When Spinoza was alive, his only published works were Principles of Descartes' Philosophy and Theological Politics, which banned the authorities as soon as they came out. Some theologians will sue him in the local court. One of his students wrote to accuse him that his views were sloppy, crazy, sad and pitiful, and he was cursed by everyone.
He refused the gorgeous robe given to him by a prominent official. He said: "a person will not become more valuable just because he wears a good robe, and it is unreasonable to pack inferior things with expensive packaging"; He refused a gift from Simon Frith, a wealthy businessman. He said, "Naturally, I won't ask too much, and neither will I." He declined the generous annuity of King Louis XIV of France because he refused the proposal to dedicate his next book to the monarch. He refused the invitation of Heidelberg University to hire him as a professor of philosophy, because he could not agree to the request of His Royal Highness Prince Baladin to stop judging religion.
1672, he accepted the invitation of Prince Conte, commander-in-chief of the French army who invaded the Netherlands, and went to the French military camp, because he thought it was no big deal, and he was a "real European" rather than a nationalist. Unexpectedly, this behavior made him easily get the title of "traitor", and many "patriots" wanted to prove their patriotic behavior by killing him. Fortunately, when people knew that he was just a philosopher and would not have any hostility, the storm subsided.
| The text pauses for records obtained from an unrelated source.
/-- An MRAM write and its read-back end (R399). `good` says that the read-back was equal; where it was not, what the bytes now
hold is not known. -/
def recWriteDone (good : Bool) (s : State) : State :=
  let r := s.recd
  match r.ops with
  | [] => s
  | op :: rest =>
    let good := good && r.failNext == 0
    let bs := if good then (op.bytes, s) else s.freeBytes op.bytes.length
    let s := bs.2
    let r := { s.recd with mram := twrites zeroByte s.recd.mram op.at_ bs.1, failNext := r.failNext - 1 }
    if good then
      let s := s.setRec { r with ops := rest, again := false }
      if rest = [] then s.recDone else s
    else
      let s := (s.setRec { r with again := true }).bump K.REC_CNT_VERIFY
      if s.recd.again && !r.again then s
      else
        -- the second failure marks the area; its record is written elsewhere or dropped
        let queue := match r.now with | some e => if e.code = RecCode.CLEARED then r.queue else e :: r.queue | none => r.queue
        let s := s.setRec { s.recd with ops := [], again := false, now := none, queue := queue }
        ((s.areaFail op.area).recDepth).recPump

def execRecWriteDone (good : Bool) (s : State) : Host.Outcome State Fault Refusal :=
  .next (whenUp .recorder (recWriteDone good) s)

/-! ### Time (R390, R393) -/

def recSecondTick (s : State) : State :=
  (s.setRec { s.recd with seconds := min (2 ^ 40 - 1) (s.recd.seconds + 1), ctlDue := true }).recPump

def execRecSecondTick (s : State) : Host.Outcome State Fault Refusal := .next (whenUp .recorder recSecondTick s)

/-- MFG_SECONDS (R393). -/
def mfgSeconds (value : Nat) (s : State) : State :=
  let v := value % 2 ^ 40
  let old := s.recd.seconds
  if old < v then
    let s := s.setRec { s.recd with seconds := v, ctlDue := true }
    s.record RecCode.SECONDS_RAISED [old % 2 ^ 32, old / 2 ^ 32, v % 2 ^ 32, v / 2 ^ 32]
  else s

/-! ### Restoring at power-on (R392) -/

/-- A valid control copy. -/
def State.copyAt (s : State) (k : Nat) : Option (List Byte) :=
  let bs := s.mramRead (0x200000 + 0x20 * k) 32
  if leNum (bs.drop 28) = (crc32c (bs.take 28)).toNat then some (bs.take 28) else none

/-- The first of two keys is not lower, compared part by part. -/
def keyGe : List Nat → List Nat → Bool
  | a :: as, b :: bs => decide (b < a) || (decide (a = b) && keyGe as bs)
  | _, _ => true

def copyKey (b : List Byte) : List Nat := [leNum (slice b 12 2), leNum (slice b 0 5), leNum (slice b 8 4)]

/-- The valid records: slot, PCYC then SECONDS. -/
def State.validRecords (s : State) : List (Nat × List Nat) :=
  let slots := (s.recd.mram.foldl (fun (l : List Nat) e => if e.1 < 0x200000 ∧ l.head? ≠ some (e.1 / 32) then e.1 / 32 :: l else l) []).reverse
  slots.filterMap (fun i =>
    let bs := s.mramRead (32 * i) 32
    if slotValid bs then some (i, [leNum (slice bs 7 3), leNum (slice bs 2 5)]) else none)

/-- Set the four restored values. -/
def RecUnit.setTime (r : RecUnit) (b : List Byte) : RecUnit :=
  { r with seconds := leNum (slice b 0 5), pcyc := leNum (slice b 5 3), next := leNum (slice b 8 4), clears := leNum (slice b 12 2) }

/-- The number of the record a slot holds, by R387: of area C the lowest. -/
def slotRecord (slot : Nat) : Nat := if slot < 4096 then slot else slot - 4096 + 4095

/-- NEXT advances past a record that was written before it could (R392). -/
def State.nextFix (s : State) : State :=
  let r := s.recd
  match recSlot false false false ⟨0, 0, 0, 0, []⟩ r.next with
  | some slot =>
    let bs := s.mramRead (32 * slot) 32
    let key := [leNum (slice bs 7 3), leNum (slice bs 2 5)]
    let older := if r.next = 0 then true else
      match recSlot false false false ⟨0, 0, 0, 0, []⟩ (r.next - 1) with
      | some p =>
        let b := s.mramRead (32 * p) 32
        keyGe key [leNum (slice b 7 3), leNum (slice b 2 5)]
      | none => true
    if slotValid bs && older then s.setRec { r with next := satAdd 32 r.next 1 } else s
  | none => s

/-- Which copies or records the restoration goes by, and what it takes from them: two equal copies, else the newest copy, else the
newest record, else nothing (R392). -/
def State.restoreChoice (s : State) : Nat × RecUnit :=
  let cs := [0, 1, 2].filterMap s.copyAt
  let r0 := { s.recd with seconds := 0, pcyc := 0, next := 0, clears := 0 }
  match cs.find? (fun c => 2 ≤ (cs.filter (· == c)).length), cs with
  | some c, _ => (0, r0.setTime c)
  | none, c :: t => (1, r0.setTime (t.foldl (fun a b => if keyGe (copyKey a) (copyKey b) then a else b) c))
  | none, [] =>
    match s.validRecords with
    | [] => (3, r0)
    | x :: t =>
      let top := t.foldl (fun (a b : Nat × List Nat) => if keyGe a.2 b.2 && a.2 != b.2 then a else b) x
      (2, { r0 with pcyc := getAt 0 top.2 0, seconds := getAt 0 top.2 1, next := slotRecord top.1 + 1 })

/-- The next power cycle begins and the copies are due (R390, R392). -/
def State.powerCycle (s : State) : State :=
  s.setRec { s.recd with pcyc := min 0xFFFFFF (s.recd.pcyc + 1), ctlDue := true }

/-- Resets before the restoration left their records waiting, one each (R173). -/
def State.discardsRecord (s : State) : State :=
  s.recd.discards.foldl (fun (s : State) ps => s.recordAt RecCode.WRITES_DISCARDED ps false)
    (s.setRec { s.recd with discards := [] })

/-- The recorder takes its time, power cycle and next record from what the MRAM holds (R392). -/
def State.restoreTime (s : State) : State :=
  (s.setRec s.restoreChoice.2).wr F.REC_STAT_RESTORE s.restoreChoice.1

/-- The POWER_ON record of a restoration (R392). -/
def State.restoreRecord (s : State) : State :=
  s.record RecCode.POWER_ON [s.rd F.REC_STAT_RESTORE, ([0, 1, 2].filterMap s.copyAt).length, s.recd.clears, s.recd.next]

/-- Restore, count the power cycle, write the copies and queue POWER_ON (R390, R392). -/
def State.recRestore (s : State) : State :=
  if s.rd F.REC_CFG_SIZE = 0 then s
  else ((s.restoreTime.nextFix.powerCycle.wr F.REC_STAT_READY 1).restoreRecord).discardsRecord

/-! ### Authorised commands (R395 to R398) -/

/-- A new nonce from the random generator. -/
def State.newNonce (s : State) : State :=
  let r := s.free 64
  r.2.setRec { r.2.recd with nonce := r.1.toNat }

/-- The message that is authenticated (R396). -/
def authMessage (nonce subop node : Nat) : List Byte := leBytes 8 nonce ++ leBytes 1 subop ++ leBytes 2 node ++ leBytes 5 0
The works that I dared not publish before my death were finally published after my death. The publication and distribution of those works spread like a plague in European religious circles, academic circles and social strata. After his death, a whole generation hated Spinoza's name. Hume said that his theory was an "abominable hypothesis" and Lessing said that "people mentioned Spinoza as if they were referring to a dead dog", but Lessing once asserted that "there is no other philosophy except Spinoza's philosophy."
While being hated, Goethe found the philosophy of "the soul has been longing for a long time" in Spinoza's works, and infiltrated this philosophical thought into his poems and essays; Spinoza's rationality and epistemology made Fichte, Schelling and Hegel put forward different pantheism. Spinoza's theological ethics has become an important theoretical basis for Schopenhauer's "will to life", Nietzsche's "will to power" and Bergson's "impulse to life". Spinoza's emotional view has become a key idea of Freud's psychoanalysis; Spinoza's intellectual development and political theory have deeply influenced a large number of philosophers, scientists and poets, such as Schelling, Marx, Engels, Feuerbach, Einstein, Wordsworth and Shelley.
Will durant, an American philosopher, once used a passage in Ecclesiastes of the Old Testament to evaluate Spinoza-one person can't fully understand him, and the last person can't fully understand him, because his thoughts are broader than the ocean, and his wisdom is deeper than the ocean.